Plaintiffs initiated this action against the Reds and Zimmerman claiming negligence in permitting plaintiff to throw a fourth pitch after they knew or should have known this would cause severe injury. Defendants moved for summary judgment claiming, inter alia, plaintiff's injury is one inherent in the sport of baseball and hence they owed him no duty of care. The trial court granted the motion and entered a judgment of dismissal.

II

"A defendant is entitled to summary judgment if the record establishes as a matter of law that none of the plaintiff's asserted causes of action can prevail. To succeed, the defendant must conclusively negate a necessary element of the plaintiff's case, and demonstrate that under no hypothesis is there a material issue of fact that requires the process of a trial." (Molko v. Holy Spirit Assn. (1988) 46 Cal.3d 1092, 1107, 252 Cal.Rptr. 122, 762 P.2d 46, citations omitted.)

The pleadings identify the issues to be considered on a motion for summary judgment. (Sadlier v. Superior Court (1986) 184 Cal.App.3d 1050, 1055, 229 Cal.Rptr. 374.) The defendant must present facts to negate each claim as framed by the complaint or to establish a defense. Only then must the plaintiff demonstrate the existence of a triable, material issue of fact. (AARTS Productions, Inc. v. Crocker National Bank (1986) 179 Cal.App.3d 1061, 1064-1065, 225 Cal.Rptr. 203.)

The complaint states a cause of action for negligence. Plaintiffs allege defendants "negligently allowed [plaintiff] to continue to pitch when they knew or ought to have knowwn [sic ] that to continue would cause irreparable harm." According to the complaint, such conduct "was the proximate cause of the injuries and damages alleged." 3

The essential elements of a cause of action in negligence are: "(a) a legal duty to use due care; (b) a breach of such legal duty; [and] (c) the breach as a proximate or legal cause of the resulting injury." (6 Witkin, Summary of Cal.Law (9th ed. 1988) Torts, § 732, pp. 60-61 and cases cited therein, italics in original.) As a practical matter, these elements are interrelated, as the question whether an act or omission will be considered a breach of duty or a proximate cause of injury necessarily depends upon the scope of the duty imposed. (See generally, Hart and Honore, Causation in the Law (2d ed. 1985) p. 94.)

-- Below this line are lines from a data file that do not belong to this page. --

-- ==== Sys2Proof/Decode.lean ====
section
/-! DEFINITION. From bits to instructions and back (30_encoding.md R45 to R50). The decoder is total and rejects by name;
decoding uses nothing but the bits (R46). The encoder stands after it, written from the same tables. -/

namespace Sys2Proof

/-- Why a word or a number is no instruction (R49). -/
inductive Reject where
  /-- a bit of `ZERO` (bits 31:7) is set -/
  | zeroFieldSet
  /-- `OP` is 0x0 or 0x9 to 0xF -/
  | opcodeUnassigned
  /-- `KIDX` is not 0 although `OP` is not ROUND -/
  | kidxNotZero
  /-- a number that is wider than the 37 bits of a transaction -/
  | widerThanTransaction
  deriving DecidableEq, Repr

/-- The opcode map (R47), number to name. -/
def Opcode.ofCode (op : BitVec 4) : Option Opcode :=
  match op.toNat with
  | 1 => some .encb
  | 2 => some .decb
  | 3 => some .encode
  | 4 => some .decode
  | 5 => some .round
  | 6 => some .subst
  | 7 => some .add32
  | 8 => some .addm1
  | _ => none

/-- Command decoding (R46, R48, R49): `ZERO`, then `OP`, then `KIDX`, zero-extended. -/
def decodeCommand (c : Word) : Except Reject Command :=
  if zeroField c ≠ 0 then .error .zeroFieldSet
  else
    match Opcode.ofCode (opField c) with
    | none => .error .opcodeUnassigned
    | some op =>
      if kidxAllowed (opField c) (kidxField c) then .ok ⟨op, (kidxField c).toFin⟩
      else .error .kidxNotZero

/-- The slot a 4-bit slot number selects (10_state.md R19). -/
def Slot.ofNumber (a : BitVec 4) : Slot :=
  match a.toNat with
  | 8 => .data0
  | 9 => .data1
  | 10 => .bufAddr
  | 11 => .bufLen
  | 12 => .ctrl
  | 13 => .status
  | 14 => .reservedE
  | 15 => .reservedF
  | _ => .key (a.extractLsb' 0 3).toFin

/-- Transaction decoding (R45 format T): `we` = bit 36, `addr` = bits 35:32, `wdata` = bits 31:0, ignored for a read.
Every triple is a transaction (R50). -/
def decodeTransaction (t : BitVec 37) : Instr :=
  if t.getLsbD 36 then .wr (Slot.ofNumber (t.extractLsb' 32 4)) (t.extractLsb' 0 32)
  else .rd (Slot.ofNumber (t.extractLsb' 32 4))

/-- Decoding of whatever is presented to the engine (R45). -/
def decode : Form → Except Reject Instr
  | .command c =>
    match decodeCommand c with
    | .ok cmd => .ok cmd.toInstr
    | .error r => .error r
  | .transaction t => .ok (decodeTransaction t)

/-- The form that `nbits` and the number `w` of an opcode-table row stand for (bit 0 the least significant, R45): a row of
32 bits is a command word, a wider one the 37-bit transaction. -/
def formOfTable (nbits w : Nat) : Except Reject Form :=
  if nbits ≤ 32 then .ok (.command (BitVec.ofNat 32 (w % 2 ^ nbits)))
  else if w < 2 ^ 37 then .ok (.transaction (BitVec.ofNat 37 w))
  else .error .widerThanTransaction

/-- What the decoder reads from an opcode-table row's number (the host's question). -/
def decodeTableWord (nbits w : Nat) : Option Instr :=
  match formOfTable nbits w with
  | .error _ => none
  | .ok f =>
    match decode f with
    | .ok i => some i
    | .error _ => none

/-- The opcode map (R47), name to number. -/
def Opcode.code : Opcode → BitVec 4
  | .encb => 0x1
  | .decb => 0x2
  | .encode => 0x3
  | .decode => 0x4
  | .round => 0x5
  | .subst => 0x6
  | .add32 => 0x7
  | .addm1 => 0x8

/-- Command word assembly: `ZERO || KIDX || OP` (R45 format C, R47). -/
def Command.word (c : Command) : Word :=
  (0 : BitVec 25) ++ (BitVec.ofFin c.kidx : BitVec 3) ++ c.op.code

/-- The slot number of a slot (10_state.md R19, 30_encoding.md R52 `addr(slot)`). -/
def Slot.number : Slot → BitVec 4
  | .key i => BitVec.ofNat 4 i.val
  | .data0 => 0x8
  | .data1 => 0x9
  | .bufAddr => 0xA
  | .bufLen => 0xB
  | .ctrl => 0xC
  | .status => 0xD
  | .reservedE => 0xE
  | .reservedF => 0xF

/-- The 37-bit number of a transaction: `we || addr || wdata` (R45 format T). -/
def transactionBits (we : BitVec 1) (slot : Slot) (wdata : Word) : BitVec 37 :=
  we ++ slot.number ++ wdata

/-- The encoder: the form of an instruction, from the tables of R45 and R47. The ignored data of a read is written 0. -/
def encode : Instr → Form
  | .encb => .command (Command.mk .encb 0).word
  | .decb => .command (Command.mk .decb 0).word
  | .encode => .command (Command.mk .encode 0).word
  | .decode => .command (Command.mk .decode 0).word
  | .round k => .command (Command.mk .round k).word
  | .subst => .command (Command.mk .subst 0).word
  | .add32 => .command (Command.mk .add32 0).word
  | .addm1 => .command (Command.mk .addm1 0).word
  | .wr slot v => .transaction (transactionBits 1 slot v)
  | .rd slot => .transaction (transactionBits 0 slot 0)

/-- A form as the number an opcode-table row would hold, with its width in whole bytes. -/
def Form.tableWord : Form → Nat × Nat
  | .command c => (32, c.toNat)
  | .transaction t => (40, t.toNat)

end Sys2Proof
end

In their motion for summary judgment, defendants argued the type of injury suffered by plaintiff is a risk inherent in the game of baseball and plaintiff assumed such a risk when he voluntarily participated in the tryout.

In two companion cases, Knight v. Jewett (1992) 3 Cal.4th 296, 11 Cal.Rptr.2d 2, 834 P.2d 696 (Knight ) and Ford v. Gouin (1992) 3 Cal.4th 339, 11 Cal.Rptr.2d 30, 834 P.2d 724 (Ford ), the Supreme Court explained assumption of risk is of two types, primary and secondary. Secondary assumption of risk is the traditional variety where a defendant breaches a duty of care owed to the plaintiff but the plaintiff nevertheless knowingly encounters the risk created by the breach. Secondary assumption of risk is not a bar to recovery, but requires the application of comparative fault principles. (Knight, 3 Cal.4th at pp. 314-315, 11 Cal.Rptr.2d 2, 834 P.2d 696.)

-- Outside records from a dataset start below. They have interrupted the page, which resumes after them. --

/-! ### `complete` -/

@[simp] theorem State.complete_k (s : State) : (s.complete).k = s.k := rfl
@[simp] theorem State.complete_n1 (s : State) : (s.complete).n1 = s.n1 := rfl
@[simp] theorem State.complete_n2 (s : State) : (s.complete).n2 = s.n2 := rfl
@[simp] theorem State.complete_bufAddr (s : State) : (s.complete).bufAddr = s.bufAddr := rfl
@[simp] theorem State.complete_bufLen (s : State) : (s.complete).bufLen = s.bufLen := rfl
@[simp] theorem State.complete_phase (s : State) : (s.complete).phase = .idle := rfl
@[simp] theorem State.complete_done (s : State) : (s.complete).done = true := rfl
@[simp] theorem State.complete_err (s : State) : (s.complete).err = s.err := rfl
@[simp] theorem State.complete_errCode (s : State) : (s.complete).errCode = s.errCode := rfl
@[simp] theorem State.complete_opc (s : State) : (s.complete).opc = s.opc := rfl
@[simp] theorem State.complete_ksel (s : State) : (s.complete).ksel = s.ksel := rfl
@[simp] theorem State.complete_dir (s : State) : (s.complete).dir = s.dir := rfl
@[simp] theorem State.complete_rc (s : State) : (s.complete).rc = s.rc := rfl
@[simp] theorem State.complete_bph (s : State) : (s.complete).bph = s.bph := rfl
@[simp] theorem State.complete_ptr (s : State) : (s.complete).ptr = s.ptr := rfl
@[simp] theorem State.complete_cnt (s : State) : (s.complete).cnt = s.cnt := rfl
@[simp] theorem State.complete_rdata (s : State) : (s.complete).rdata = s.rdata := rfl
@[simp] theorem State.complete_mem (s : State) : (s.complete).mem = s.mem := rfl
@[simp] theorem State.complete_memReady (s : State) : (s.complete).memReady = s.memReady := rfl
@[simp] theorem State.complete_readEarly (s : State) : (s.complete).readEarly = s.readEarly := rfl
@[simp] theorem State.complete_storedEarly (s : State) : (s.complete).storedEarly = s.storedEarly := rfl
@[simp] theorem State.complete_inputs (s : State) : (s.complete).inputs = s.inputs := rfl
@[simp] theorem State.complete_freeIdx (s : State) : (s.complete).freeIdx = s.freeIdx := rfl

/-! ### `busy` -/

@[simp] theorem State.busy_setPair (s : State) (p : Pair) : (s.setPair p).busy = s.busy := rfl
@[simp] theorem State.busy_setKey (s : State) (i : KeyIndex) (v : Word) : (s.setKey i v).busy = s.busy := rfl
@[simp] theorem State.busy_raise (s : State) (e : ErrorKind) : (s.raise e).busy = s.busy := rfl
@[simp] theorem State.busy_clearError (s : State) : (s.clearError).busy = s.busy := rfl
@[simp] theorem State.busy_writeStatus (s : State) (m : Word) : (s.writeStatus m).busy = s.busy := rfl
@[simp] theorem State.busy_accept (s : State) (c : Command) : (s.accept c).busy = true := rfl
@[simp] theorem State.busy_complete (s : State) : (s.complete).busy = false := rfl

theorem State.busy_iff (s : State) : s.busy = true ↔ s.phase = .run := by
  cases h : s.phase <;> simp [State.busy, h]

Primary assumption of risk occurs where a plaintiff voluntarily participates in a sporting event or activity involving certain inherent risks. For example, an errantly thrown ball in baseball or a carelessly extended elbow in basketball are considered inherent risks of those respective sports. (Knight, at p. 316, 11 Cal.Rptr.2d 2, 834 P.2d 696.) Primary assumption of risk is a complete bar to recovery. (Id. at pp. 314-315, 11 Cal.Rptr.2d 2, 834 P.2d 696.)

Primary assumption of risk is merely another way of saying no duty of care is owed as to risks inherent in a given sport or activity. The overriding consideration in the application of this principle is to avoid imposing a duty which might chill vigorous participation in the sport and thereby alter its fundamental nature. (Knight, at pp. 318-319, 11 Cal.Rptr.2d 2, 834 P.2d 696.)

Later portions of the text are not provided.